*Task details*.
Below are lines of data; count those that contain "rate" and give the total alone.

** Data for review follows **

-- ==== Sys2Proof/Machine/RegTable.lean ====
section
/-! DEFINITION. The register map: one row per register of the register tables of the chapters (R36, R67, R68, ... R512):
its BAR0 offset, how often it repeats, and its fields with access type (R8) and reset value. -/

namespace Sys2Proof.Machine

/-- The access types of R8 (reserved bits belong to no field). -/
inductive Access | rw | ro | w1c | wo | rc
deriving DecidableEq, Repr

/-- A field of a register table: bits hi down to lo, its access type and its value at reset. -/
structure FieldRow where
  hi : Nat
  lo : Nat
  acc : Access
  reset : Nat
deriving DecidableEq, Repr

/-- A row of a register table: the offset of its first copy, `count` copies `stride` apart, each of `count2` copies `stride2` apart. -/
structure RegRow where
  base : Nat
  count : Nat
  stride : Nat
  count2 : Nat
  stride2 : Nat
  fields : List FieldRow
deriving DecidableEq, Repr

/-- A field at one place of the map: the BAR0 offset of its word, its top bit and its lowest bit. -/
structure Fld where
  addr : Nat
  hi : Nat
  lo : Nat
deriving DecidableEq, Repr

/-- The same field in the copy of the register `d` bytes further on. -/
def Fld.plus (f : Fld) (d : Nat) : Fld := { f with addr := f.addr + d }
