-- ==== Sys2Proof/Machine/Conv.lean ====
section
/-! DEFINITION. Room correction: channels, FIR sets, block work, the head step, set changes, cuts, the test generator
(R100 to R125). -/

namespace Sys2Proof.Machine

open Sys2Proof

/-- Speaker buses present (R4). -/
def busCount (s : State) : Nat := if s.hw.tk2512 then 256 else 512

/-- The engine of a bus and its engine-local index (R101). -/
def convEngine (s : State) (c : Nat) : Nat := if s.hw.tk2512 then 0 else c % 2
def convIndex (s : State) (c : Nat) : Nat := if s.hw.tk2512 then c else c / 2

/-- Channel c. -/
def chanOf (s : State) (c : Nat) : ConvCh := Sparse.get (fun _ => ConvCh.none) s.conv.chans c

/-- Stores channel c. -/
def setChan (s : State) (c : Nat) (v : ConvCh) : State :=
  { s with conv := { s.conv with chans := Sparse.put (fun _ => ConvCh.none) s.conv.chans c v } }

/-- The correction count of a frame (R106). -/
def corrCount (s : State) (n : Int) : Int := n + (if n < s.conv.kSince then s.conv.kOld else s.conv.kOff)

/-- The set a slot holds. -/
def slotSet : FirSlot → Option FirSet
  | .empty => none
  | .converting f => some f
  | .ready f _ => some f

/-- A context that starts on a READY slot, with an empty ring. -/
def newCtx (ch : ConvCh) (q : Nat) : Option ConvCtx :=
  match ch.slots.getD q .empty with
  | .ready f sp => some { slot := q, set := f, spec := sp, ring := [] }
  | _ => none

/-- The lowest-numbered READY slot that holds SETID (R105). -/
def serveSlot (ch : ConvCh) (setid : Nat) : Option Nat :=
  (List.range 4).find? fun q => match ch.slots.getD q .empty with
    | .ready f _ => f.setid == setid
    | _ => false

/-- What a channel runs for a frame (R231). -/
def runFor (ch : ConvCh) (n : Int) : ConvRun :=
  match ch.old with
  | some r => if n < ch.since then r else ch.run
  | none => ch.run

/-- Stores what a channel runs for a frame. -/
def setRunFor (ch : ConvCh) (n : Int) (r : ConvRun) : ConvCh :=
  match ch.old with
  | some _ => if n < ch.since then { ch with old := some r } else { ch with run := r }
  | none => { ch with run := r }

/-- The first frame of the crossfade of a change whose prime has a frame (R117). -/
def xfStart (len : Nat) (g : ConvChg) : Option Int := g.p0.map fun p => p + (primeLen len : Nat)

/-- A change in prime or crossfade gets its context when its prime reaches frame n (R117). -/
def prepRun (ch : ConvCh) (r : ConvRun) (n : Int) : ConvRun :=
  match r.chg with
  | g :: t =>
    match g.p0, g.ctx with
    | some p, none => if p ≤ n then { r with chg := { g with ctx := newCtx ch g.slot } :: t } else r
    | _, _ => r
  | [] => r

/-- Adds a list into a ring, element by element (R108). -/
def ringAdd : List Int → List Int → List Int
  | a :: as, b :: bs => (a + b) :: ringAdd as bs
  | [], bs => bs
  | as, [] => as

/-- The block of DRAM that holds channel c (R116). -/
def convBlock (s : State) (c : Nat) : Nat := getR64 s Reg.CONV_DRBASE_LO Reg.CONV_DRBASE_HI + 606208 * c

/-- The input ring of channel c: the 64 bytes of the frame at place q (R116). -/
def ringAddr (s : State) (c : Nat) (q : Int) : Nat := convBlock s c + 4 * ((16 * q) % 4096).toNat

/-- The record of the spectrum delay line that the b-th block takes (R116; which of the three, assumption 18). -/
def lineAddr (s : State) (c b : Nat) : Nat := convBlock s c + 16384 + 16448 * (b % 3)

/-- The coefficient record of size P and index j in slot q: after the direct taps, in the order of R107 (R116; the order within a
slot, assumption 18). -/
def coefAddr (s : State) (c q len p j : Nat) : Nat :=
  let before := (partitions len).takeWhile fun x => x.1 != p
  convBlock s c + 81920 + 131072 * q + 128 + (before.map fun x => 8 * x.1 + 64).sum + (8 * p + 64) * j

/-- A spectrum record (R116): bins 0 to P as two words each; the exponent follows them (assumption 18). -/
def specBytes (x : Spec) (p : Nat) : Bytes :=
  let b := x.bins.flatMap (fun c => leBytes 4 (unsigned 32 c.1) ++ leBytes 4 (unsigned 32 c.2)) ++ leBytes 4 (unsigned 32 x.e)
  b ++ zeroBytes (8 * p + 64 - b.length)

/-- The spectrum a record holds. -/
def specAt (m : Memory) (a p : Nat) : Spec :=
  let w := fun (i : Nat) => signed 32 (leVal (Memory.readBytes m (a + 4 * i) 4))
  { e := w (2 * p + 2), bins := (List.range (p + 1)).map fun k => (w (2 * k), w (2 * k + 1)) }

/-- The convolution SRAM numbers of sixteen words of a channel: history samples of the frame at place q, and output words for it of the
active context (0) or the reserve one (1). -/
def histKeys (c : Nat) (q : Int) : List Nat := (List.range 16).map fun i => Config.convPlace c (((16 * q) % 32).toNat + i)
def ringKeys (c which n : Nat) (q : Int) : List Nat :=
  (List.range n).map fun i => Config.convPlace c (32 + 4096 * which + (16 * q + (i : Int)).toNat % 4096)

/-- Words of channel c as they read from the convolution SRAM: an uncorrectable one is zero (R441). -/
def sramWords (s : State) (c : Nat) (keys : List Nat) (v : List Int) : List Int × State :=
  let r := openRead s 3 0x600000 (7 + convEngine s c) keys
  (v.zipIdx.map fun x => if r.1.getD x.2 false then 0 else x.1, r.2)

/-- The first bytes of slot q of channel c (R116). -/
def slotAddr (s : State) (c q : Nat) : Nat := convBlock s c + 81920 + 131072 * q

/-- The engine's region lies in DRAM: a take has placed it (R116). -/
def convPlaced (s : State) : Bool := decide (0x1000000000 ≤ getR64 s Reg.CONV_DRBASE_LO Reg.CONV_DRBASE_HI)

/-- What conversion produces of a set, in its slot's area: direct taps, coefficient records, analysis record (R105, R116; the order:
assumption 18). -/
def slotBytes (f : FirSet) (spec : List (Nat × Nat × Spec)) : Bytes :=
  ((List.range 32).flatMap fun i => leBytes 4 (unsigned 32 (f.h.getD i 0))) ++ (spec.flatMap fun x => specBytes x.2.2 x.1) ++
  (analysis f.h).flatMap (leBytes 4)

/-- Slot q of channel c goes into the engine's region. -/
def storeSlot (s : State) (c q : Nat) (x : FirSlot) : State :=
  match x with
  | .ready f spec => if convPlaced s then blockWrite s (slotAddr s c q) (slotBytes f spec) else s
  | _ => s

/-- Bytes [a, a + n) wait for a late write of channel c (R114). -/
def lateWrite (s : State) (c a n : Nat) : Bool := s.conv.miss.any fun m => match m with
  | .write d b k => d == c && decide (b < a + n) && decide (a < b + k)
  | _ => false

/-- The 64 bytes at a of the window of size p are missing: a missed part of it, or a late write they wait for (R114). -/
def windowPart (s : State) (c p a : Nat) : Bool := lateWrite s c a 64 || s.conv.miss.any fun m => match m with
  | .window d q b k => d == c && q == p && decide (b < a + 64) && decide (a < b + k)
  | _ => false

/-- A class 0 read of an engine: whether an uncorrectable error makes it a missed transfer, which counts with the error's own event
in place of DEADLINE_MISS (R114, R434, R441). -/
def convRead (s : State) (c a n : Nat) : Bool × State :=
  let r := eccRead s a n (7 + convEngine s c) 0
  (r.1, if r.1 then raise (addCtr r.2 Reg.CONV_MISS 1) 8 5 else r.2)

/-- The earlier spectra of a block with k > 1 from the delay line: index j and record, from j = 1 on. A record not yet written reads
as zero, one that was missed drops its term (R108, R114, R118). -/
def delayLine (s : State) (c p b k : Nat) : List (Nat × Spec) × State :=
  ((List.range (k - 1)).map (· + 1)).foldl (fun (a : List (Nat × Spec) × State) j =>
    if j > b then a else
    let at_ := lineAddr a.2 c (b - j)
    let r := convRead a.2 c at_ (8 * p + 64)
    if r.1 ∨ r.2.conv.miss.contains (.line c p j) ∨ lateWrite r.2 c at_ (8 * p + 64) then (a.1, r.2)
    else (a.1 ++ [(j, specAt (r.2.mem.filter fun x => decide (at_ ≤ x.1) && decide (x.1 < at_ + 8 * p + 64)) at_ p)], r.2)) ([], s)

/-- One block's work in a context in the window of frame n (R108, R112): the terms whose coefficient record was read, and the output
words P to 2P − 1 of the inverse transform added to its ring. -/
def blockInto (s : State) (c p : Nat) (n : Int) (reserve : Bool) (lines : List (Nat × Spec)) (x : ConvCtx) : ConvCtx × State :=
  let (terms, s) := lines.foldl (fun (a : List (Spec × Spec) × State) l =>
    match x.spec.find? fun h => h.1 == p && h.2.1 == l.1 with
    | none => a
    | some h =>
      let at_ := coefAddr a.2 c x.slot x.set.len p l.1
      let r := convRead a.2 c at_ (8 * p + 64)
      let coef := if convPlaced s then specAt (r.2.mem.filter fun y => decide (at_ ≤ y.1) && decide (y.1 < at_ + 8 * p + 64)) at_ p
        else h.2.2
      if r.1 ∨ r.2.conv.miss.contains (.coef c p l.1 reserve) then (a.1, r.2) else (a.1 ++ [(l.2, coef)], r.2)) ([], s)
  let out := if terms.isEmpty then [] else (ifftWords (specProduct p terms) p).drop p
  if s.fab.inj.isEmpty then ({ x with ring := ringAdd x.ring out }, s) else
  let keys := ringKeys c (b2n reserve) out.length (placeOf s n)
  let r := sramWords s c keys (x.ring.take out.length)
  ({ x with ring := ringAdd (r.1 ++ x.ring.drop out.length) out }, openWrite r.2 3 0x600000 keys)
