/-- Usable bytes: 7/8 of the raw capacity (R402). -/
def dramUsable (s : State) : Nat := dramGb (dramDens s) * dramRanks s * 2 ^ 29 / 8 * 7

/-- tRFCab in CK cycles (R402). -/
def dramRfc (s : State) : Nat :=
  let t := [(139, 128), (162, 149), (162, 149), (216, 198), (216, 198), (292, 269), (292, 269)].getD (dramDens s) (139, 128)
  if family44 s.tl.rate then t.2 else t.1

/-- n_ref (R115, R417). -/
def nRef (rate : Nat) : Nat := [94, 86, 47, 43].getD rate 86

/-- Q0 (R423). -/
def c0Budget (s : State) : Nat := 32 * (frameCycles s.tl.rate - nRef s.tl.rate * dramRfc s - 1536)

/-- Channel, slot, row index, bank, rank and row of an address (R405). -/
def dramBlock (a : Nat) : Nat := (a - 0x1000000000) / 256
def dramChan (a : Nat) : Nat := dramBlock a % 4
def dramSlot (a : Nat) : Nat := dramBlock a / 4 % 7
def dramW (a : Nat) : Nat := dramBlock a / 4 / 7
def dramBank (a : Nat) : Nat := (dramW a % 16) ^^^ (dramW a / 16 % 16)
def dramRank (ranks a : Nat) : Nat := dramW a / 16 % ranks
def dramRow (ranks a : Nat) : Nat := dramW a / (16 * ranks)

/-- First of the 32 check bytes of data slot s in its row, and the bits of codeword k in them (R404). -/
def checkBase (slot : Nat) : Nat := 1792 + 32 * slot
def checkBits (k : Nat) : Nat × Nat := (9 * k + 8, 9 * k)

/-- The 16 bytes of a codeword as 128 bits, little-endian. -/
def codeWord (s : State) (a : Nat) : BitVec 128 := BitVec.ofNat 128 (leVal (Memory.readBytes s.mem a 16))

/-- The 32 check bytes of the data block at address a as they stand in its row's check block: the 9 check bits of codeword k at
bits [9k + 8 : 9k] (R404). An injected error flips data bits only, so these are of the data as written (R444). -/
def checkBytes (s : State) (a : Nat) : Bytes :=
  leBytes 32 ((List.range 16).map fun k => (Config.secded (codeWord s (a + 16 * k))).toNat * 2 ^ (checkBits k).2).sum

/-- The controller keeps the check bytes of the 16 data blocks of a channel used last (R404). -/
def useCheck (s : State) (a : Nat) : State :=
  let b := dramBlock a
  let c := dramChan a
  let l := (b :: (s.dram.checks.getD c []).filter (· != b)).take 16
  { s with dram := { s.dram with checks := s.dram.checks.set c l } }

/-- FCLK offsets from the frame boundary of a frame's refreshes; above 1× twice as many at half the spacing (R417, R418). -/
def refreshOffsets (rate : Nat) (hot : Bool) : List Nat :=
  let d := frameCycles rate / nRef rate
  if hot then (List.range (2 * nRef rate)).map (· * (d / 2)) else (List.range (nRef rate)).map (· * d)

/-- The key of a bank: channel, rank, bank. -/
def bankKey (ranks a : Nat) : Nat := 64 * dramChan a + 16 * dramRank ranks a + dramBank a

/-- DEADLINE_MISS, unless the error's own event stands in its place (R434). -/
def missEv (s : State) (log : Bool) (unit engine what : Nat) (frame : Int) : State :=
  if log then logEv s 0x0002 [(1, (unit : Int)), (1, (engine : Int)), (2, (what : Int)), frameF (labelOf s frame)] else s

/-- A class 0 transfer is taken as missing by its requester: counters, records and zeros (R91, R114, R278, R425). The two reads of a
window that wraps are one fetch, which counts once (R91). A late ring or line write leaves the reads that wait for it missing
(R114). `a`, `n`: the bytes it covers. -/
def noteMiss (s : State) (use : DramUse) (due : Int) (a n : Nat) (log : Bool) : State :=
  match use with
  | .farWin q _ =>
    let pos := due - 1
    if s.path.windows.any (fun w => w.slot == q && w.pos == pos && w.missed) then s else
    let s := { s with path := { s.path with windows := s.path.windows.map fun w =>
      if w.slot = q ∧ w.pos = pos then { w with missed := true } else w } }
    missEv (raise (addCtr s Reg.PATH_FARMISS 1) 7 7) log 7 0 q pos
  | .convWindow c p => conv (.window c p a n) c
  | .convCoef c p j r => conv (.coef c p j r) c
  | .convLine c p j => conv (.line c p j) c
  | .convRing c | .convStore c _ => conv (.write c a n) c
  | .extStore r =>
    let s := match s.strm.rx[r]? with
      | some x => setRx s r { x with extMiss := true }
      | none => s
    missEv (raise (addCtr s Reg.STRM_EXTMISS 1) 5 1) log 5 0 r (due - 1)
  | _ => s
where
  conv (m : ConvMiss) (c : Nat) : State :=
    let s := { s with conv := { s.conv with miss := m :: s.conv.miss } }
    missEv (raise (addCtr s Reg.CONV_MISS 1) 8 5) log 8 (convEngine s c) c (due - 1)

/-- At a boundary every class 0 request past its deadline is missing to its requester (R425). -/
def expireReqs (s : State) : State :=
  let late := fun (r : DramReq) => r.native == 0 && !r.missed && (match r.due with | some d => decide (d ≤ posNow s) | none => false)
  let gone := s.dram.reqs.filter late
  let s := { s with dram := { s.dram with reqs := s.dram.reqs.map fun r => if late r then { r with missed := true } else r } }
  gone.foldl (fun s r => noteMiss s r.use (r.due.getD 0) r.addr r.len true) s

/-- Two requests whose addresses overlap (R416). -/
def reqOverlap (r q : DramReq) : Bool := decide (r.addr < q.addr + q.len) && decide (q.addr < r.addr + r.len)

/-- The queues when r arrives: earlier requests of a lower class to the same addresses inherit its class and stand just before it
(R416). -/
def joinQueue (l : List DramReq) (r : DramReq) : List DramReq :=
  let lower := fun (e : DramReq) => !e.head && reqOverlap e r && decide (e.cls > r.cls)
  l.filter (fun e => !lower e) ++ (l.filter lower).map (fun e => { e with cls := r.cls }) ++ [r]

/-- The service class of a request, fixed by the function that issues it (R413). -/
def dramClass : DramUse → Nat
  | .dma _ => 1
  | .control | .command => 2
  | .reel | .logMirror | .scrub => 3
  | _ => 0

/-- The master port and the source of a request (R431). -/
def dramPort (s : State) : DramUse → Nat × Nat
  | .farWin _ pe => (2 + pe % 4, 0)
  | .farRing | .capture | .extStore _ => (9, 0)
  | .convWindow c _ | .convCoef c _ _ _ | .convLine c _ _ | .convRing c | .convStore c _ => (7 + convEngine s c, 0)
  | .dma k => (kdma k, k)
  | .control => (0, 0)
  | .command => (1, 0)
  | .reel => (13, 0)
  | .logMirror => (14, 0)
  | .scrub => (15, 0)

/-- The page hint of an access of master m: that of the window which decodes it (R413, R432). -/
def pageClosed (s : State) (m a : Nat) : Bool :=
  match fabDecode s m a with
  | some w => bit (winWord s m w 3) 2
  | none => false

/-- What a class 0 access of master m at address a serves, by the region it lies in: a far window, a channel's block, an extended
store (R89, R116, R277). -/
def useAt (s : State) (m a : Nat) : Option DramUse :=
  let far := getR64 s Reg.PATH_FARBASE_LO Reg.PATH_FARBASE_HI
  let conv := getR64 s Reg.CONV_DRBASE_LO Reg.CONV_DRBASE_HI
  let ext := getR64 s Reg.STRM_EXTBASE_LO Reg.STRM_EXTBASE_HI
  if 2 ≤ m ∧ m ≤ 5 then
    if far ≤ a ∧ a < far + 0x2000000 then some (.farWin ((a - far) / 524288) (m - 2)) else none
  else if m = 7 ∨ m = 8 then
    if conv ≤ a ∧ a < conv + 606208 * busCount s then
      let c := (a - conv) / 606208
      if (a - conv) % 606208 < 16384 then some (.convRing c) else some (.convStore c 0)
    else none
  else if m = 9 then
    if ext ≤ a then
      let k := (a - ext) / 16384
      (s.strm.rx.findIdx? fun x => bit x.ent.flags 0 && decide (x.ent.mapofs ≤ k) && decide (k < x.ent.mapofs + x.ent.ch)).map
        DramUse.extStore
    else none
  else none

/-- An error response reaches its master (R434): a DMA error (on the first channel of the core that runs: DESIGN CHOICE, assumption
100), a missed transfer whose own event stands in place of DEADLINE_MISS; the rest uses the zero data or is firmware's. -/
def masterError (s : State) (m src a : Nat) : State :=
  if 16 ≤ m then dmaError s src
  else match useAt s m a with
    | some (.farWin q e) => noteMiss s (.farWin q e) (posNow s + 2) a 64 false
    | some u => noteMiss s u (posNow s + 1) a 64 false
    | none => s

/-- DRAM_REQUEST: a request enters its class queue on its channel (R413, R414); self-refresh and power-down end for it (R420, R422). One
that no window decodes to the usable DRAM is a decode error (R405, R434, R445). -/
def dramRequest (s : State) (q : DramIn) : State :=
  let len := if q.write.isEmpty then q.len else q.write.length
  let port := dramPort s q.use
  if len == 0 || decide (q.addr < 0x1000000000) then s
  else if fabTarget s port.1 q.addr len (!q.write.isEmpty) ≠ some 0 then
    masterError (fabError s 0 port.1 port.2 q.addr) port.1 port.2 q.addr
  else
    let s := match s.dram.selfRef with
      | .entering => addCtr { s with dram := { s.dram with selfRef := .out } } Reg.MEM_SRABORT 1
      | .in_ => addCtr { s with dram := { s.dram with selfRef := .out } } Reg.MEM_SRWAKE 1
      | _ => s
    let due := q.deadline.map fun f => (f : Int) + s.tl.z + s.tl.adj
    let c := dramClass q.use
    let r : DramReq := { id := s.dram.nextId, chan := dramChan q.addr, master := port.1, cls := c, native := c, head := false,
                         addr := q.addr, write := q.write, len := len, closed := pageClosed s port.1 q.addr, due := due, use := q.use,
                         at_ := q.at_, passed := 0, missed := false }
    let rank := dramRank (dramRanks s) q.addr
    { s with dram := { s.dram with reqs := joinQueue s.dram.reqs r, nextId := s.dram.nextId + 1, pd := andNot s.dram.pd (2 ^ rank) } }

/-- AGE_PROMOTION: a request older than the limit of its class at time t (ns) moves to the head list (R414). -/
def agePromotion (s : State) (id t : Nat) : State :=
  let lim := fun (r : DramReq) => getF s (if r.native = 0 then F.MEM_AGE0_NS else F.MEM_AGE1_NS)
  let hit := fun (r : DramReq) => r.id == id && !r.head && decide (t > r.at_ + lim r)
  if s.dram.reqs.any hit then
    addCtr { s with dram := { s.dram with reqs := s.dram.reqs.map fun r => if hit r then { r with head := true } else r } }
      Reg.MEM_PROMO 1
  else s

/-- The request of a queue to serve: the first, or with `hit` the first that hits an open row and may pass those before it
(R415). -/
def pickOf (s : State) (hit : Bool) (l : List DramReq) : Option DramReq :=
  let ranks := dramRanks s
  let isHit := fun (r : DramReq) => s.dram.open_.contains (bankKey ranks r.addr, dramRow ranks r.addr)
  let mayPass := fun (r : DramReq) => (l.takeWhile fun o => o.id != r.id).all fun o =>
    decide (bankKey ranks o.addr ≠ bankKey ranks r.addr) && decide (o.passed < 4)
  match (if hit then l.find? (fun r => isHit r && mayPass r) else none) with
  | some r => some r
  | none => l.head?

/-- Requests in order of arrival. -/
def oldestFirst (l : List DramReq) : List DramReq :=
  l.foldr (fun r o => o.takeWhile (fun e => decide (e.id < r.id)) ++ r :: o.dropWhile (fun e => decide (e.id < r.id))) []

/-- The earliest of the requests that must complete before r: an earlier one to overlapping addresses, and what that one waits for
(R416). -/
def firstOf (l : List DramReq) : Nat → DramReq → DramReq
  | 0, r => r
  | n + 1, r => match l.find? fun e => decide (e.id < r.id) && reqOverlap e r with
    | some e => firstOf l n e
    | none => r

/-- Whether the controller may serve a request now: none while a training runs (R411), and during a frequency change those that came
before it (R412). -/
def mayServe (s : State) (r : DramReq) : Bool :=
  s.dram.training.isNone && (match s.dram.change with
    | some c => !c.running || decide (r.id < c.upto)
    | none => true)

/-- The request a channel serves next: H, oldest first, then the class queues in order; while native class 0 requests wait, at most
one access in four serves an entry of H of class 1 to 3 (R414); an earlier request to the same addresses goes first (R416). -/
def nextReq (s : State) (ch : Nat) (hit : Bool) : Option DramReq :=
  let l := s.dram.reqs.filter fun r => r.chan == ch && mayServe s r
  let c0 := l.any fun r => r.native == 0
  let h := l.filter fun r => r.head && !(c0 && r.native != 0 && decide (s.dram.since.getD ch 3 < 3))
  let q := fun (k : Nat) => l.filter fun r => !r.head && r.cls == k
  let pool := if !h.isEmpty then oldestFirst h else if !(q 0).isEmpty then q 0 else if !(q 1).isEmpty then q 1
    else if !(q 2).isEmpty then q 2 else if !(q 3).isEmpty then q 3 else l
  (pickOf s hit pool).map (firstOf s.dram.reqs s.dram.reqs.length)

** End of Data for review **

*Answer below*.
6